INFORMATION SHOWN:
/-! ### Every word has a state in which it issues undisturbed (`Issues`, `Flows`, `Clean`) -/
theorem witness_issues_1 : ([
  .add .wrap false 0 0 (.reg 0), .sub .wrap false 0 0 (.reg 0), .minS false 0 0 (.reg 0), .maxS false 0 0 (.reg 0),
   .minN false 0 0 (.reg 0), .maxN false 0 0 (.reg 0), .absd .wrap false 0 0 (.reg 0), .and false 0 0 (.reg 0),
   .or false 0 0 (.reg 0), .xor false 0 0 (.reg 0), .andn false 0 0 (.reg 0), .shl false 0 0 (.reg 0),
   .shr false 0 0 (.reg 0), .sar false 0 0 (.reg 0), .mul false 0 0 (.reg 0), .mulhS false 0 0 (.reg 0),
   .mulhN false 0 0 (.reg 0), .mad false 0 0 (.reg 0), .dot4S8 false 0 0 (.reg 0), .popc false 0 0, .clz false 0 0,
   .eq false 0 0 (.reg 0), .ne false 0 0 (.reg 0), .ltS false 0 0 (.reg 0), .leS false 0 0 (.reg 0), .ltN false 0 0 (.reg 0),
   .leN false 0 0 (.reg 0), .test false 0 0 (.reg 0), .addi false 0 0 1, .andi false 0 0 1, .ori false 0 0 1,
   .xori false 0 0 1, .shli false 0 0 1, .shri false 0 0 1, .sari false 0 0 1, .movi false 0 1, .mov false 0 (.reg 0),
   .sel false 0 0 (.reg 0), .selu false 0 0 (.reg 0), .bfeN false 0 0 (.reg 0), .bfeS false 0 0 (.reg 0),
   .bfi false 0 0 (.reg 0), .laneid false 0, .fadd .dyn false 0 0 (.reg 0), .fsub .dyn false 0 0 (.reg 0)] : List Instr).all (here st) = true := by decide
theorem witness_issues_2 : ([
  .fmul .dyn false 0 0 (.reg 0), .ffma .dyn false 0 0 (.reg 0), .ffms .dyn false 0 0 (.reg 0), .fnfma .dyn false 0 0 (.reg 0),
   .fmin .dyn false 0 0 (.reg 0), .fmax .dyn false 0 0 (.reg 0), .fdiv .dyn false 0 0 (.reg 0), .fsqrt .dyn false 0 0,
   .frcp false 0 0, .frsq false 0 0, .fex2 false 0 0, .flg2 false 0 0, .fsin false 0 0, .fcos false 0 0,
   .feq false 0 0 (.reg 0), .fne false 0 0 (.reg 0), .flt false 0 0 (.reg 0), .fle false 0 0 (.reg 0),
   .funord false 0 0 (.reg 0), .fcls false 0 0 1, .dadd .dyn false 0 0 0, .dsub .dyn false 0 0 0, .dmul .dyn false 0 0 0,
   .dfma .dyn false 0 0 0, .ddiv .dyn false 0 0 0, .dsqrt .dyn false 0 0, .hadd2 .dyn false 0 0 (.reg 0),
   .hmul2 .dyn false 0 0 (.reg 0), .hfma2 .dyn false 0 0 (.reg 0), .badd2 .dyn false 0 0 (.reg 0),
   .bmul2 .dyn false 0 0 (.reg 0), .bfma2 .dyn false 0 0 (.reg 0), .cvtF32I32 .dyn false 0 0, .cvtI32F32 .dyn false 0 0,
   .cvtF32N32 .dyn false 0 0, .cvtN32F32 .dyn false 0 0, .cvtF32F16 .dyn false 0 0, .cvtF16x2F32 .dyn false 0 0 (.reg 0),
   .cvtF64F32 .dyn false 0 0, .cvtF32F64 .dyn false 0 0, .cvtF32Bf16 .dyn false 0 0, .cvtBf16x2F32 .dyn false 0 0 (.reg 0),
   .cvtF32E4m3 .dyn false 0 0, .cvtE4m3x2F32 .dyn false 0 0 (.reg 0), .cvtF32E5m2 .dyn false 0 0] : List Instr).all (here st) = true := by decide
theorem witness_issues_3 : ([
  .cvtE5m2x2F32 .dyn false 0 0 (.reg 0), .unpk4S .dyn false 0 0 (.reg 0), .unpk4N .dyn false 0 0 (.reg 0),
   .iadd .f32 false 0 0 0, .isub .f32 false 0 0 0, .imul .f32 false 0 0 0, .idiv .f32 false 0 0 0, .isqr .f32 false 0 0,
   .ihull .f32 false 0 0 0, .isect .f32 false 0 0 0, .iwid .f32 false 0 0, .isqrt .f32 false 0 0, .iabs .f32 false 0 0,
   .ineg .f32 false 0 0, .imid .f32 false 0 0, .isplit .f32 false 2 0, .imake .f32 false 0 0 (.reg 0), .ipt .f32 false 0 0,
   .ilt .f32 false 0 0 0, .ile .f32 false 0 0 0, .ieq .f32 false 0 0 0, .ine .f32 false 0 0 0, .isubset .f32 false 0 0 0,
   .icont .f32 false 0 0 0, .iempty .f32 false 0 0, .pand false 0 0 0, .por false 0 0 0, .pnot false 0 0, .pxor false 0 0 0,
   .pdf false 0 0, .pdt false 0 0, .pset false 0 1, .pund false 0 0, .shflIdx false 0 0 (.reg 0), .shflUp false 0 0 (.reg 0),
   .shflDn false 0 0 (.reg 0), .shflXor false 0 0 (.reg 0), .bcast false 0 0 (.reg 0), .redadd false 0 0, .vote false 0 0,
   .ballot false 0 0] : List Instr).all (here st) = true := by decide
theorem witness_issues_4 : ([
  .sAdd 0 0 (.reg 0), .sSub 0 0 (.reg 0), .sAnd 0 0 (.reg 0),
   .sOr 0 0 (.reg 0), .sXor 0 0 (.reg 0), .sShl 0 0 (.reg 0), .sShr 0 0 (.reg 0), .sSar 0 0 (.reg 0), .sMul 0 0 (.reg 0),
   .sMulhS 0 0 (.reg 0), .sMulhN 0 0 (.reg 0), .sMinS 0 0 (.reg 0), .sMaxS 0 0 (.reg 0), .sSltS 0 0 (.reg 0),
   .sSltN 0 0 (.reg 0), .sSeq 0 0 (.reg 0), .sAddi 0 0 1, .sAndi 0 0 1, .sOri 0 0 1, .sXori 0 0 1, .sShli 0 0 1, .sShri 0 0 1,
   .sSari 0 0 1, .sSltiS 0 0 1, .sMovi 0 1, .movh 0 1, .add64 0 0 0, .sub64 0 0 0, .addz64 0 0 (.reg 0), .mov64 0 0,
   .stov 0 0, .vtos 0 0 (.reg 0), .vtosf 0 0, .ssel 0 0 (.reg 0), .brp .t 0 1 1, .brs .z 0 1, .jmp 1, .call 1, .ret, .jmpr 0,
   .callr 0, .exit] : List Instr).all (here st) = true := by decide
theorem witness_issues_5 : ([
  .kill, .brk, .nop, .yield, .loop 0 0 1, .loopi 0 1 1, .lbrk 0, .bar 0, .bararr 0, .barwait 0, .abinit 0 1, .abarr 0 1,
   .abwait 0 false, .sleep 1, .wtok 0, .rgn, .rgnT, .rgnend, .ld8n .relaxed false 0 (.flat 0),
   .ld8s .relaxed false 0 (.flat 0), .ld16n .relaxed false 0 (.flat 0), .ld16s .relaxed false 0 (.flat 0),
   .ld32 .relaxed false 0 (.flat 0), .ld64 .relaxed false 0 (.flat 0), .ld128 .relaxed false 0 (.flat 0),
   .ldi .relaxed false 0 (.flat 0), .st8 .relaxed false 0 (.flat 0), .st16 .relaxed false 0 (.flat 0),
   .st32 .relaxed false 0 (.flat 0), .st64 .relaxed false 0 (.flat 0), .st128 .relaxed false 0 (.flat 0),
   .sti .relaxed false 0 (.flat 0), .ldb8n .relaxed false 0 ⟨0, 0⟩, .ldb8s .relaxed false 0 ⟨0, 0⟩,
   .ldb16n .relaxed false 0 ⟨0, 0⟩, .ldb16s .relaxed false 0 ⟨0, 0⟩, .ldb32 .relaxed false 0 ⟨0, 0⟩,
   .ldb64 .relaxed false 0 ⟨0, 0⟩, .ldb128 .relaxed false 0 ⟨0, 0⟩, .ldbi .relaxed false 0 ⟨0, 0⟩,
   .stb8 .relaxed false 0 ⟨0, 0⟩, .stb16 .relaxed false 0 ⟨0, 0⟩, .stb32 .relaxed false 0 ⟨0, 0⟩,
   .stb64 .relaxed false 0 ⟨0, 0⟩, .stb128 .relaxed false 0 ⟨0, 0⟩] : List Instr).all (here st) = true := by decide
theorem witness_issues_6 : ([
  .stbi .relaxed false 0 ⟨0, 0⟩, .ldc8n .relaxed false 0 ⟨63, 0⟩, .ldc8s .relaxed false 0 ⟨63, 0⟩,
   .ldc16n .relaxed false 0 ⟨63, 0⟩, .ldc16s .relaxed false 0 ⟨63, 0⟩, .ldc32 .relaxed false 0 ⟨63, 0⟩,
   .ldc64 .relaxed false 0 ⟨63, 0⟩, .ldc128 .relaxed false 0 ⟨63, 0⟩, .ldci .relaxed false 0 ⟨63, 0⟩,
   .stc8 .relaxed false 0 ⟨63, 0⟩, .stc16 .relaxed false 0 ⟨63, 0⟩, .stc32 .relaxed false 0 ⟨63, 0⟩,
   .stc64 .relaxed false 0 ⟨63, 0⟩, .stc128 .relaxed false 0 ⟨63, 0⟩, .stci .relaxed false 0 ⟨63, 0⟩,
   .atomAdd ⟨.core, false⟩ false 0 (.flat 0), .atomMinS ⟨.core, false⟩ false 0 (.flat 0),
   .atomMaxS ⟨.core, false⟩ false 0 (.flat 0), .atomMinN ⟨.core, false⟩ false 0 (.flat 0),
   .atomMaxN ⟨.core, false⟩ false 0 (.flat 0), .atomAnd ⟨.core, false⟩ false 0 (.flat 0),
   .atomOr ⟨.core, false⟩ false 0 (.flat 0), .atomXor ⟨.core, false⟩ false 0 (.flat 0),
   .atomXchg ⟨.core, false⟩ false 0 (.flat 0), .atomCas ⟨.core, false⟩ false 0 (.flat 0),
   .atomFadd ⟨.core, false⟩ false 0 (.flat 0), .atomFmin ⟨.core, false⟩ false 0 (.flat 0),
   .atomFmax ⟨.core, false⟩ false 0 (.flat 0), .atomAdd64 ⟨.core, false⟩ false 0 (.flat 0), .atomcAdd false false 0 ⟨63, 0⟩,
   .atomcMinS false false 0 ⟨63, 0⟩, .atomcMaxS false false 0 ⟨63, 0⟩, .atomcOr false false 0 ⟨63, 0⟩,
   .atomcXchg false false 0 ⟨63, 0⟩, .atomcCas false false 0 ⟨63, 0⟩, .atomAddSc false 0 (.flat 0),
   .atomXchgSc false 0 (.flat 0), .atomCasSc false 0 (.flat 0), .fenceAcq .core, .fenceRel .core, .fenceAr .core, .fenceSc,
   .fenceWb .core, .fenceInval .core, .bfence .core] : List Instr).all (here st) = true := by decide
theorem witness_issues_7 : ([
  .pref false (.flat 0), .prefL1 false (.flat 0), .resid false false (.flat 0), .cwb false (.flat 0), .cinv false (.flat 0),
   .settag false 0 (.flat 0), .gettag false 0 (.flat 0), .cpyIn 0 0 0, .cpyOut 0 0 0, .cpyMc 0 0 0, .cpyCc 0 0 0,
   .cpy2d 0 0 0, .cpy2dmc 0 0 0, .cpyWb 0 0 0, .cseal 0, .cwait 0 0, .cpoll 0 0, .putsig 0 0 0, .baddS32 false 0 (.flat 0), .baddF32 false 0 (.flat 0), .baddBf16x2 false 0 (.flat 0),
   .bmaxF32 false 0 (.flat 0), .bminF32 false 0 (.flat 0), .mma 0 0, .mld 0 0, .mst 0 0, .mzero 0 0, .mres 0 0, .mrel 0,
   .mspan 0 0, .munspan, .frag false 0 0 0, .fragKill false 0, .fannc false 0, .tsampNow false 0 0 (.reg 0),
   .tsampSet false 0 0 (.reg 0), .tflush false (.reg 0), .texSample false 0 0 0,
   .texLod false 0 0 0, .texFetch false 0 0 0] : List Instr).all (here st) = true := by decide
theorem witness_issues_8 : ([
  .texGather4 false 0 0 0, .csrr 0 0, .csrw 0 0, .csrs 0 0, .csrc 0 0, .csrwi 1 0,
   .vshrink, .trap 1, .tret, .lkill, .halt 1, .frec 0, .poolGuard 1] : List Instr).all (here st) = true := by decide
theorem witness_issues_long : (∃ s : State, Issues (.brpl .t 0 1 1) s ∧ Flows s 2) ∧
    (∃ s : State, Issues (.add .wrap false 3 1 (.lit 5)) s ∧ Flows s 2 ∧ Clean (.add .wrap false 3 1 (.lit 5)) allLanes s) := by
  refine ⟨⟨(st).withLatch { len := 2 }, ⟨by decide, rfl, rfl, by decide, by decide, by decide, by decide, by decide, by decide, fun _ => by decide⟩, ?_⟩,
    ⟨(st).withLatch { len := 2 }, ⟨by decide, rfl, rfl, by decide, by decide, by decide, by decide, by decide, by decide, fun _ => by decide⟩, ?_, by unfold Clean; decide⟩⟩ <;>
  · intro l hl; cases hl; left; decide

WHAT YOU HAVE TO DO:
In the entries above, the lines from the one bearing "0), .atomCas ⟨.core, false⟩" up to and including the one bearing "(∃ s : State, Issues (.add" should be transcribed exactly; no other line is wanted.

RESULT:
   .atomXchg ⟨.core, false⟩ false 0 (.flat 0), .atomCas ⟨.core, false⟩ false 0 (.flat 0),
   .atomFadd ⟨.core, false⟩ false 0 (.flat 0), .atomFmin ⟨.core, false⟩ false 0 (.flat 0),
   .atomFmax ⟨.core, false⟩ false 0 (.flat 0), .atomAdd64 ⟨.core, false⟩ false 0 (.flat 0), .atomcAdd false false 0 ⟨63, 0⟩,
   .atomcMinS false false 0 ⟨63, 0⟩, .atomcMaxS false false 0 ⟨63, 0⟩, .atomcOr false false 0 ⟨63, 0⟩,
   .atomcXchg false false 0 ⟨63, 0⟩, .atomcCas false false 0 ⟨63, 0⟩, .atomAddSc false 0 (.flat 0),
   .atomXchgSc false 0 (.flat 0), .atomCasSc false 0 (.flat 0), .fenceAcq .core, .fenceRel .core, .fenceAr .core, .fenceSc,
   .fenceWb .core, .fenceInval .core, .bfence .core] : List Instr).all (here st) = true := by decide
theorem witness_issues_7 : ([
  .pref false (.flat 0), .prefL1 false (.flat 0), .resid false false (.flat 0), .cwb false (.flat 0), .cinv false (.flat 0),
   .settag false 0 (.flat 0), .gettag false 0 (.flat 0), .cpyIn 0 0 0, .cpyOut 0 0 0, .cpyMc 0 0 0, .cpyCc 0 0 0,
   .cpy2d 0 0 0, .cpy2dmc 0 0 0, .cpyWb 0 0 0, .cseal 0, .cwait 0 0, .cpoll 0 0, .putsig 0 0 0, .baddS32 false 0 (.flat 0), .baddF32 false 0 (.flat 0), .baddBf16x2 false 0 (.flat 0),
   .bmaxF32 false 0 (.flat 0), .bminF32 false 0 (.flat 0), .mma 0 0, .mld 0 0, .mst 0 0, .mzero 0 0, .mres 0 0, .mrel 0,
   .mspan 0 0, .munspan, .frag false 0 0 0, .fragKill false 0, .fannc false 0, .tsampNow false 0 0 (.reg 0),
   .tsampSet false 0 0 (.reg 0), .tflush false (.reg 0), .texSample false 0 0 0,
   .texLod false 0 0 0, .texFetch false 0 0 0] : List Instr).all (here st) = true := by decide
theorem witness_issues_8 : ([
  .texGather4 false 0 0 0, .csrr 0 0, .csrw 0 0, .csrs 0 0, .csrc 0 0, .csrwi 1 0,
   .vshrink, .trap 1, .tret, .lkill, .halt 1, .frec 0, .poolGuard 1] : List Instr).all (here st) = true := by decide
theorem witness_issues_long : (∃ s : State, Issues (.brpl .t 0 1 1) s ∧ Flows s 2) ∧
    (∃ s : State, Issues (.add .wrap false 3 1 (.lit 5)) s ∧ Flows s 2 ∧ Clean (.add .wrap false 3 1 (.lit 5)) allLanes s) := by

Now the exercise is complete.